Lines from the line with "s).x = d.x := rfl" to the line with "theorem resetTo_el2Enabled (d" in the entries below, and only those, must be output exactly, with both ends included.

[Extracted records]
..............................
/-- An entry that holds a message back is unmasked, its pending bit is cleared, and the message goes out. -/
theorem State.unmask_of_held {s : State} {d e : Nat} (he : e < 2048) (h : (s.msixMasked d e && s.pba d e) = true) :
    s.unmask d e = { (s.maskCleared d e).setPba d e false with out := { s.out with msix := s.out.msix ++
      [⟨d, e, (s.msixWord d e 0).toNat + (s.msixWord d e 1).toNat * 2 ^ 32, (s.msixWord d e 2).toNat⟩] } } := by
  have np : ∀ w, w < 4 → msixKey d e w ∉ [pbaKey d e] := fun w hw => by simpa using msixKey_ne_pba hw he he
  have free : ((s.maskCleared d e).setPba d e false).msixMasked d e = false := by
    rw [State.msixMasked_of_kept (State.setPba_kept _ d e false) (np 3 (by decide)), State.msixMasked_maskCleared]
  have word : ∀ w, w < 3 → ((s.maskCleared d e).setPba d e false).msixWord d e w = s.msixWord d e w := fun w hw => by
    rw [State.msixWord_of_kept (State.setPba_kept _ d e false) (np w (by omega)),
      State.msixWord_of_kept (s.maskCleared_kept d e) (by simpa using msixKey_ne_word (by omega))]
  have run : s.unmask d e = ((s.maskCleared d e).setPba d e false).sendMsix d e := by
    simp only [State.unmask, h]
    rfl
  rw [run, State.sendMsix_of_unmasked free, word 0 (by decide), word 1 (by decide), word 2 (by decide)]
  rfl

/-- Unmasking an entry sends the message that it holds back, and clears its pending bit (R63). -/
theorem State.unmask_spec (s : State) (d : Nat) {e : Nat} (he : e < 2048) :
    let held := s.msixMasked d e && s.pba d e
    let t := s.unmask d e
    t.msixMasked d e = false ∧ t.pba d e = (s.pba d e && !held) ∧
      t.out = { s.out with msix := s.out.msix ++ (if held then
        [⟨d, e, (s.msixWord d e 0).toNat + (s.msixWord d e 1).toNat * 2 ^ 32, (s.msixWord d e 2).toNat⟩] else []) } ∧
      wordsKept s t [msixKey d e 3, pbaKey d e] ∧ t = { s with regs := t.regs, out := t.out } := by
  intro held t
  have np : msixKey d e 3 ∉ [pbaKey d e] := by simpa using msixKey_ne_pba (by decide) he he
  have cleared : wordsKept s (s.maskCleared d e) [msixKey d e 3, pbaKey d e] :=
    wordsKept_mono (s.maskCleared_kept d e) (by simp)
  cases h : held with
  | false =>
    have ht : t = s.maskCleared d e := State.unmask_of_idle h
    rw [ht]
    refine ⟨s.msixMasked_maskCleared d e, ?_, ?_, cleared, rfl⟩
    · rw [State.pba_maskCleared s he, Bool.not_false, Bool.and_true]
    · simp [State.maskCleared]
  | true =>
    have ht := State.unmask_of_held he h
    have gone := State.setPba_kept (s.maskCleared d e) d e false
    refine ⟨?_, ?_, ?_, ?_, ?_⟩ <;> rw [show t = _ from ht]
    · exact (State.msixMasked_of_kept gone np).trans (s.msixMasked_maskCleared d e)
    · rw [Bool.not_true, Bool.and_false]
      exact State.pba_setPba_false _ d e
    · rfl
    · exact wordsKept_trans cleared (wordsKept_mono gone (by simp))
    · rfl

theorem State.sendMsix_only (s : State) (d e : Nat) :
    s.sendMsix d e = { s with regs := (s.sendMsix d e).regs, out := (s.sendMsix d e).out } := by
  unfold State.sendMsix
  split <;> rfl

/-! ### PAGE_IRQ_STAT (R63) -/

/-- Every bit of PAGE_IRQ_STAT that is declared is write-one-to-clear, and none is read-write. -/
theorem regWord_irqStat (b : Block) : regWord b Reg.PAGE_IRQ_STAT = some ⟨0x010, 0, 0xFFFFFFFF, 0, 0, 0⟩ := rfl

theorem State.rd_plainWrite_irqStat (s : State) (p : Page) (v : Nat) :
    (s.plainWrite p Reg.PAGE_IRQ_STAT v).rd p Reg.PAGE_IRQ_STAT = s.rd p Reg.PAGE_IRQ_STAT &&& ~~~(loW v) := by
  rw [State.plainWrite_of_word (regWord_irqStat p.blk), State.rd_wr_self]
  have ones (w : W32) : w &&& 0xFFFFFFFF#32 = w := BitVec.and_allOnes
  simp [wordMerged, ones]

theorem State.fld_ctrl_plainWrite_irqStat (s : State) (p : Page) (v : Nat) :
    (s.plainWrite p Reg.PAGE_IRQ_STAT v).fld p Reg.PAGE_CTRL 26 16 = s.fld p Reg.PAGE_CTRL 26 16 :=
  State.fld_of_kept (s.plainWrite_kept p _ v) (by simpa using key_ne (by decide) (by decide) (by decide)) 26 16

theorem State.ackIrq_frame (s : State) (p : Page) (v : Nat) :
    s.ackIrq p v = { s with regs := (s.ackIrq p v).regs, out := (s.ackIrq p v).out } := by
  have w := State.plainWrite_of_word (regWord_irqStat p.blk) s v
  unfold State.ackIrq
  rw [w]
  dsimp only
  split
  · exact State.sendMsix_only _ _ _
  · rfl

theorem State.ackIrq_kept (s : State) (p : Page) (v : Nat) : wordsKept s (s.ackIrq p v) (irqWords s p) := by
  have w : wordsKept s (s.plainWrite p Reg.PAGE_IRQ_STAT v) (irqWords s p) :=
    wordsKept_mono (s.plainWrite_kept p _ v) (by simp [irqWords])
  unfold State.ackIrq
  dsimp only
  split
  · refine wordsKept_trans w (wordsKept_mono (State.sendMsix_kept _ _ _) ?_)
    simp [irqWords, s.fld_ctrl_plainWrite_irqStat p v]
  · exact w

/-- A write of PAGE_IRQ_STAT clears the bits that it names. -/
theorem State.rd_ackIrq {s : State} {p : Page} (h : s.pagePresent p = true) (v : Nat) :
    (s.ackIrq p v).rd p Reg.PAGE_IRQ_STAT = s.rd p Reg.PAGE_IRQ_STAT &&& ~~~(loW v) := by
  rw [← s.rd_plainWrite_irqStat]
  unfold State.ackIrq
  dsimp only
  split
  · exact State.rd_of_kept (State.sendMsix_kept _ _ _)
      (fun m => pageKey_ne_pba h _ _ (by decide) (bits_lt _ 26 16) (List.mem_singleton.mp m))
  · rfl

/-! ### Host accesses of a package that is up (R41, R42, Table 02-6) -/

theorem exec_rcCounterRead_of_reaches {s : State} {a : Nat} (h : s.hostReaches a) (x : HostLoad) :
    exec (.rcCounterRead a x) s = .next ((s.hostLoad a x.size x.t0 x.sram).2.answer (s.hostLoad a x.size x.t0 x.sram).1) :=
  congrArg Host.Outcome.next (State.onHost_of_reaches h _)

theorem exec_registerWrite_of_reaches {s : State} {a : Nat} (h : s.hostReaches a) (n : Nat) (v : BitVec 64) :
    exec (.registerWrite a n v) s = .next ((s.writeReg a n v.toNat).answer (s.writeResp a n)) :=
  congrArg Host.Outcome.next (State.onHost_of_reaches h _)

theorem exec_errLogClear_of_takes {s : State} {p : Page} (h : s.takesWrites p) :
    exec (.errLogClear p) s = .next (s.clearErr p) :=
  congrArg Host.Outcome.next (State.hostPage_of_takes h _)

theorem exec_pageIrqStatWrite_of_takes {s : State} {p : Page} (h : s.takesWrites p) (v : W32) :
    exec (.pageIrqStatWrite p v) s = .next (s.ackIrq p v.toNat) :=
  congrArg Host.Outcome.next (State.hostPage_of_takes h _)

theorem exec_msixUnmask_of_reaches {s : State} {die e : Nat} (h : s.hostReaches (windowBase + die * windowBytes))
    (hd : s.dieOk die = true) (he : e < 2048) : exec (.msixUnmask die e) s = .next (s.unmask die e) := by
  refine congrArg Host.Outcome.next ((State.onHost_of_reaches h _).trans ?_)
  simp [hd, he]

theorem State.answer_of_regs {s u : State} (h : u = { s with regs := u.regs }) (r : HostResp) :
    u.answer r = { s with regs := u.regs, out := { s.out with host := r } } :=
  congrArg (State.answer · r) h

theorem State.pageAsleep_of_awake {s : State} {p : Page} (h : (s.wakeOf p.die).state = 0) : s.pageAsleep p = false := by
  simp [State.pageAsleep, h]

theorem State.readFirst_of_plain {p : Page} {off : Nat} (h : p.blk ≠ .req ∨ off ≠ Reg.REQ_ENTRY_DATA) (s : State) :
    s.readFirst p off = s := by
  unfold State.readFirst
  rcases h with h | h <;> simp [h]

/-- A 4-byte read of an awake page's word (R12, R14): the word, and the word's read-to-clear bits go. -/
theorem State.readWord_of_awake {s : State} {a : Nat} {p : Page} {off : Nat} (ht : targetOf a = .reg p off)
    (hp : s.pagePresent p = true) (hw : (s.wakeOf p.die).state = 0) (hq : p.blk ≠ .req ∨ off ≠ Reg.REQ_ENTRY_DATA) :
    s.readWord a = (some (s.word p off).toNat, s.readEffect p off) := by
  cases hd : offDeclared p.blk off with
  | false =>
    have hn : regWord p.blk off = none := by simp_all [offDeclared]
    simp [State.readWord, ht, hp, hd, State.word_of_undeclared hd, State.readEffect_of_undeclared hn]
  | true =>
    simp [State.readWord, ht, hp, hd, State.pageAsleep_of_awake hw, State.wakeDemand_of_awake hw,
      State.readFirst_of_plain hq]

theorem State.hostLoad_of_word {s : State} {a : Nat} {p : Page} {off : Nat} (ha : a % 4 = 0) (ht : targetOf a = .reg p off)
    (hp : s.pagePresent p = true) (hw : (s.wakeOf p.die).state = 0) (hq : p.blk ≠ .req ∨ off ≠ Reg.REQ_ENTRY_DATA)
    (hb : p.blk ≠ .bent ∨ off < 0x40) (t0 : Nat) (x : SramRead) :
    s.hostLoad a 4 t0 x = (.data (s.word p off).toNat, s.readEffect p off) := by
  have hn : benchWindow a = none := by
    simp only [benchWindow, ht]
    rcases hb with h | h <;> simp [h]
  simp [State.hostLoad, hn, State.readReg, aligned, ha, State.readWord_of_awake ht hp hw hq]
..............................
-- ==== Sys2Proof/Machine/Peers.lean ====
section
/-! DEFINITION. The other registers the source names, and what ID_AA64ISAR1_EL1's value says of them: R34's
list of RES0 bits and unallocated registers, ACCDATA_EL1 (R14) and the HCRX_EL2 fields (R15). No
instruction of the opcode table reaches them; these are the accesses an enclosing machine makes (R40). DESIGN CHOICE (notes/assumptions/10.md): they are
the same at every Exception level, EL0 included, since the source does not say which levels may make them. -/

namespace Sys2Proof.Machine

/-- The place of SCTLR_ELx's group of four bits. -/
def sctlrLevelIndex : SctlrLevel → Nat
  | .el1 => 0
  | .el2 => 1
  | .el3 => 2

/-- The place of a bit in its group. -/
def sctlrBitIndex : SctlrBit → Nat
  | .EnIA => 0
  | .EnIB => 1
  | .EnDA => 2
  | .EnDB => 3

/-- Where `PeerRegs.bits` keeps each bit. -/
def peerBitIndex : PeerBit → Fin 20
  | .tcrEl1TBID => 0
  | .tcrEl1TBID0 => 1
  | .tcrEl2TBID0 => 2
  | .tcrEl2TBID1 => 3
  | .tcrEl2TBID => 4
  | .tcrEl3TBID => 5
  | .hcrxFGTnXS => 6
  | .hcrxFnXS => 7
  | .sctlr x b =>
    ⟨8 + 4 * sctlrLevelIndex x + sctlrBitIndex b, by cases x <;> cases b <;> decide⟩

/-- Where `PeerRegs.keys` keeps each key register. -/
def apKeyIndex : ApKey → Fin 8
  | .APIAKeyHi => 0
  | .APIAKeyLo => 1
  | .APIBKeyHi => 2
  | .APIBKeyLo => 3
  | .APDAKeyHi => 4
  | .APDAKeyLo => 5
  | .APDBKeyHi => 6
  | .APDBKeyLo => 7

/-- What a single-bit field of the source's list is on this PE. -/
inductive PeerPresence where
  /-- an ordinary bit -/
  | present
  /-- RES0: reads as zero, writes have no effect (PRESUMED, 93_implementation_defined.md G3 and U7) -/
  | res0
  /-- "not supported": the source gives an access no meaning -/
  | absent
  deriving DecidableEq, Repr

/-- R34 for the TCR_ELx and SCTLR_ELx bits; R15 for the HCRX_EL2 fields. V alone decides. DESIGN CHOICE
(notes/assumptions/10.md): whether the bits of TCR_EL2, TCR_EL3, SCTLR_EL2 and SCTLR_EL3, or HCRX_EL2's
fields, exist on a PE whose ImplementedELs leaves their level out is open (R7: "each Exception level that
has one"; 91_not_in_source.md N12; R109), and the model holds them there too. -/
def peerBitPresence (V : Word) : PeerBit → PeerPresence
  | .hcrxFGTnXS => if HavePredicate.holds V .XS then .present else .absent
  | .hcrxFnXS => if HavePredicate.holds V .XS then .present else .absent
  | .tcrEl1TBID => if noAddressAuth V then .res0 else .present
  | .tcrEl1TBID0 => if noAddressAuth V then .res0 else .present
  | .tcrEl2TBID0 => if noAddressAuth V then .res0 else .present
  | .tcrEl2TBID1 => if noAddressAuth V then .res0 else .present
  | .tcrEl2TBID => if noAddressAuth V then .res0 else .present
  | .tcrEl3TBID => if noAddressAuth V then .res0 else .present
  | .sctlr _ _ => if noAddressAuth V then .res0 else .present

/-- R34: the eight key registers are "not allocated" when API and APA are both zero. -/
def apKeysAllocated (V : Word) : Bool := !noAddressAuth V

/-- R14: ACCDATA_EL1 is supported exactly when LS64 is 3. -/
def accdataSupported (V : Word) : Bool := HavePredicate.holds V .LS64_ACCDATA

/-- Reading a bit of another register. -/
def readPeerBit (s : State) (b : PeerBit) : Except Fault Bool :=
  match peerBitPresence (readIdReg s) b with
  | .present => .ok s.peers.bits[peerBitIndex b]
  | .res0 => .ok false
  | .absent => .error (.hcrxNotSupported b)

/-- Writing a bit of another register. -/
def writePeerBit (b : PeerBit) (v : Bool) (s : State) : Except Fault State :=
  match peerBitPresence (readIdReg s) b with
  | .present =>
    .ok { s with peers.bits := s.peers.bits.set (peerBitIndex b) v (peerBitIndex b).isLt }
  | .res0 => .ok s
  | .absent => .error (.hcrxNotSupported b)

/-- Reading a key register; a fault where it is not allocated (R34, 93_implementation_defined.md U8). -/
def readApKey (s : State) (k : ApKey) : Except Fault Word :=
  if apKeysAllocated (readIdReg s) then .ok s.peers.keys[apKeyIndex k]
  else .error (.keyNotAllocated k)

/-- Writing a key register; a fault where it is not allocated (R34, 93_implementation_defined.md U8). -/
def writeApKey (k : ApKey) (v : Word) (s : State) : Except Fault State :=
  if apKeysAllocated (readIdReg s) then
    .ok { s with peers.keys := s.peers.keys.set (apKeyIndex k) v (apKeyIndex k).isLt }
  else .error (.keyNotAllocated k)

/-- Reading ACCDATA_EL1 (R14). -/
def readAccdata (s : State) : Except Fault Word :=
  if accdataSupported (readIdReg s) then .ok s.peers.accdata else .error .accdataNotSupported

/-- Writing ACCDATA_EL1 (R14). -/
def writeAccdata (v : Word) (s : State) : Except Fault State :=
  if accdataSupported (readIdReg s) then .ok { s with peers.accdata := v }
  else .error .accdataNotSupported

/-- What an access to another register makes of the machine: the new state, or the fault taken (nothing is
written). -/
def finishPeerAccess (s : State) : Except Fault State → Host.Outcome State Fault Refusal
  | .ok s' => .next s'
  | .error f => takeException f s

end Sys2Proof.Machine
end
..............................
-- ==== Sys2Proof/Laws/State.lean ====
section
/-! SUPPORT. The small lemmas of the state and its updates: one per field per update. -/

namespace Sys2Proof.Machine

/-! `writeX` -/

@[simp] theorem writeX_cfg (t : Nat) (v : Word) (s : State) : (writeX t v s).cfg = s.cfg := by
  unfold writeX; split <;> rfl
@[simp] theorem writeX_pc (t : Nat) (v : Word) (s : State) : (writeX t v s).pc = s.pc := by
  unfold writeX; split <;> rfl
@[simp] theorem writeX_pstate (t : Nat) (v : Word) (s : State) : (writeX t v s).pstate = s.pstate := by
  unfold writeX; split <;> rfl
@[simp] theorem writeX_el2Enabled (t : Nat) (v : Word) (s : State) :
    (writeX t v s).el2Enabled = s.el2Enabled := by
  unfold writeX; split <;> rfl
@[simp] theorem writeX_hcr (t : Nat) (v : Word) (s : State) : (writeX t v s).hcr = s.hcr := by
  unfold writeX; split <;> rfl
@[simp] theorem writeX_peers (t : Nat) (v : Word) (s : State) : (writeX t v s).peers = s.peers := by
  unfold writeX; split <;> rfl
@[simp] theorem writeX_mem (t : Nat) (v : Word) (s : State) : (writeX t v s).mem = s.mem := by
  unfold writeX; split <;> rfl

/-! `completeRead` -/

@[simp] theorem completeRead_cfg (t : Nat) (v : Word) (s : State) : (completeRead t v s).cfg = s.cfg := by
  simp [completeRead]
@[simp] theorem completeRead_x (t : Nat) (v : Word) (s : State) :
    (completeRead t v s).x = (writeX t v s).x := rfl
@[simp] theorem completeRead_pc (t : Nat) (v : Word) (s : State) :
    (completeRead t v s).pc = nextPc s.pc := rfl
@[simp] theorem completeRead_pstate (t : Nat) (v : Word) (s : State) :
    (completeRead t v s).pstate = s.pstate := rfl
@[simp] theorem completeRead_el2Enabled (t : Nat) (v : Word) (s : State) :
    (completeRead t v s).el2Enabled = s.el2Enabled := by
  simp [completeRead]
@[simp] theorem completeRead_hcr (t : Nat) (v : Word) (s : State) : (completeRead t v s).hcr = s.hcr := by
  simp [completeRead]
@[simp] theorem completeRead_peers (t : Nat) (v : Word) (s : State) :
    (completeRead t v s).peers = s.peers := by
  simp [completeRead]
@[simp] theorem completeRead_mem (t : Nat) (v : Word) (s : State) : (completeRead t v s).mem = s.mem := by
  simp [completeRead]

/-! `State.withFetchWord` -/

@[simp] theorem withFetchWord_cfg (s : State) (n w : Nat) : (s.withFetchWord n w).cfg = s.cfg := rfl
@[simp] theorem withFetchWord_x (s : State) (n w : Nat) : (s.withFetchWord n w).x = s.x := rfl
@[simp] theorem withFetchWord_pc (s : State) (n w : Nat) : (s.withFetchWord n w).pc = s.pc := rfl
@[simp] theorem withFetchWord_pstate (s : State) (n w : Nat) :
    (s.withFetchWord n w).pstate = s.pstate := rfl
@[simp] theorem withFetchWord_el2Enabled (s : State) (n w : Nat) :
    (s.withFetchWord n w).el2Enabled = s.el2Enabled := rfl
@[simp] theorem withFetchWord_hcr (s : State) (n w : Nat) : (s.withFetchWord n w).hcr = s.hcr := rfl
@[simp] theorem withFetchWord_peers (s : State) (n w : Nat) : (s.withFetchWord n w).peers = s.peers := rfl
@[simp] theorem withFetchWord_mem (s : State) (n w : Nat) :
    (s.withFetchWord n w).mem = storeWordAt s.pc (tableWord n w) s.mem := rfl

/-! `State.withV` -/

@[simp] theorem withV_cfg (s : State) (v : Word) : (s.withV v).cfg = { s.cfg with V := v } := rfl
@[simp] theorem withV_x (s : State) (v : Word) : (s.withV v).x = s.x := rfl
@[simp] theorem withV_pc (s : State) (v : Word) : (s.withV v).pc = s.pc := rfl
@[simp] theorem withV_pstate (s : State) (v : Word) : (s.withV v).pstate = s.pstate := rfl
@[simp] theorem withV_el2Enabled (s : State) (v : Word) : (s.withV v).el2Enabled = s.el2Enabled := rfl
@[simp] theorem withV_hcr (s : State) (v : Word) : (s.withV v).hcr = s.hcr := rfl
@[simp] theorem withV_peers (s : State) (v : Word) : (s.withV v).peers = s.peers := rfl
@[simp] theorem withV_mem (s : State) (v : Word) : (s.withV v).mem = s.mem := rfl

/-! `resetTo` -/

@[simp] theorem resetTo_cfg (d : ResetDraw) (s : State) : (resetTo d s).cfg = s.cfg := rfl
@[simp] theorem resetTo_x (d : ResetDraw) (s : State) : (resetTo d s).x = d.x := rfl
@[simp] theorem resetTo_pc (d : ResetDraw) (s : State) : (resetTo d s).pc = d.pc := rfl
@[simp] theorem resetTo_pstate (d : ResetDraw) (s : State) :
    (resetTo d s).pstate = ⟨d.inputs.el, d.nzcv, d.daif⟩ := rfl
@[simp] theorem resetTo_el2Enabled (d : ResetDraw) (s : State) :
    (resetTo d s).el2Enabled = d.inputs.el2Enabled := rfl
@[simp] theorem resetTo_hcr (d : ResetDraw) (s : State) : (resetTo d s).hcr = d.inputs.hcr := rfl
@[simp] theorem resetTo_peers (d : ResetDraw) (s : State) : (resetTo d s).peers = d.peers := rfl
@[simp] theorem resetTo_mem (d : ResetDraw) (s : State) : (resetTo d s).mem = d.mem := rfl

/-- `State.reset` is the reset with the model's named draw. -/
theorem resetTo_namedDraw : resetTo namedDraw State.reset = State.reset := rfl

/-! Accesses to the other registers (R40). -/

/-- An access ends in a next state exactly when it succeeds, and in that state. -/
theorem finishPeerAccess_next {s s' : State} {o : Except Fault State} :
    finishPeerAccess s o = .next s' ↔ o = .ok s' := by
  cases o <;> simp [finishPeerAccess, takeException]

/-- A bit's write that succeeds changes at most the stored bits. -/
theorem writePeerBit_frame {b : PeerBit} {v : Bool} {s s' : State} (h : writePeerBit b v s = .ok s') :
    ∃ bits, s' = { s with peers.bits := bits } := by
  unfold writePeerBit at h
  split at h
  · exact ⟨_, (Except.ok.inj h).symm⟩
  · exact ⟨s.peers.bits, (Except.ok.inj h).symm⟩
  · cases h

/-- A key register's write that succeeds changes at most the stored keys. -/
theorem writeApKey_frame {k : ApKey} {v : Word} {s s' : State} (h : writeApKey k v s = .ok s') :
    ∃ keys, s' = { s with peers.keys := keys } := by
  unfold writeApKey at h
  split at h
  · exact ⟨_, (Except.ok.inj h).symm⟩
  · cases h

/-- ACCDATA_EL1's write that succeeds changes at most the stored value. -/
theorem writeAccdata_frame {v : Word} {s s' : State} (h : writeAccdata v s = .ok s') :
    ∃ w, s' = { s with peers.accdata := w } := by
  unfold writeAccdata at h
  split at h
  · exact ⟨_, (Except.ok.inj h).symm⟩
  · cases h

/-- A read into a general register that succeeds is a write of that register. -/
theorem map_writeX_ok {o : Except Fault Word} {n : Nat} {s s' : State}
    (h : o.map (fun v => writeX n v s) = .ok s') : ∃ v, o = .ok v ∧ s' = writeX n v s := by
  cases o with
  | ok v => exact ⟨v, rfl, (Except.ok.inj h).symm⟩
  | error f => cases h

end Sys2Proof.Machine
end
..............................
*Finished exercise:*
@[simp] theorem resetTo_x (d : ResetDraw) (s : State) : (resetTo d s).x = d.x := rfl
@[simp] theorem resetTo_pc (d : ResetDraw) (s : State) : (resetTo d s).pc = d.pc := rfl
@[simp] theorem resetTo_pstate (d : ResetDraw) (s : State) :
    (resetTo d s).pstate = ⟨d.inputs.el, d.nzcv, d.daif⟩ := rfl
@[simp] theorem resetTo_el2Enabled (d : ResetDraw) (s : State) :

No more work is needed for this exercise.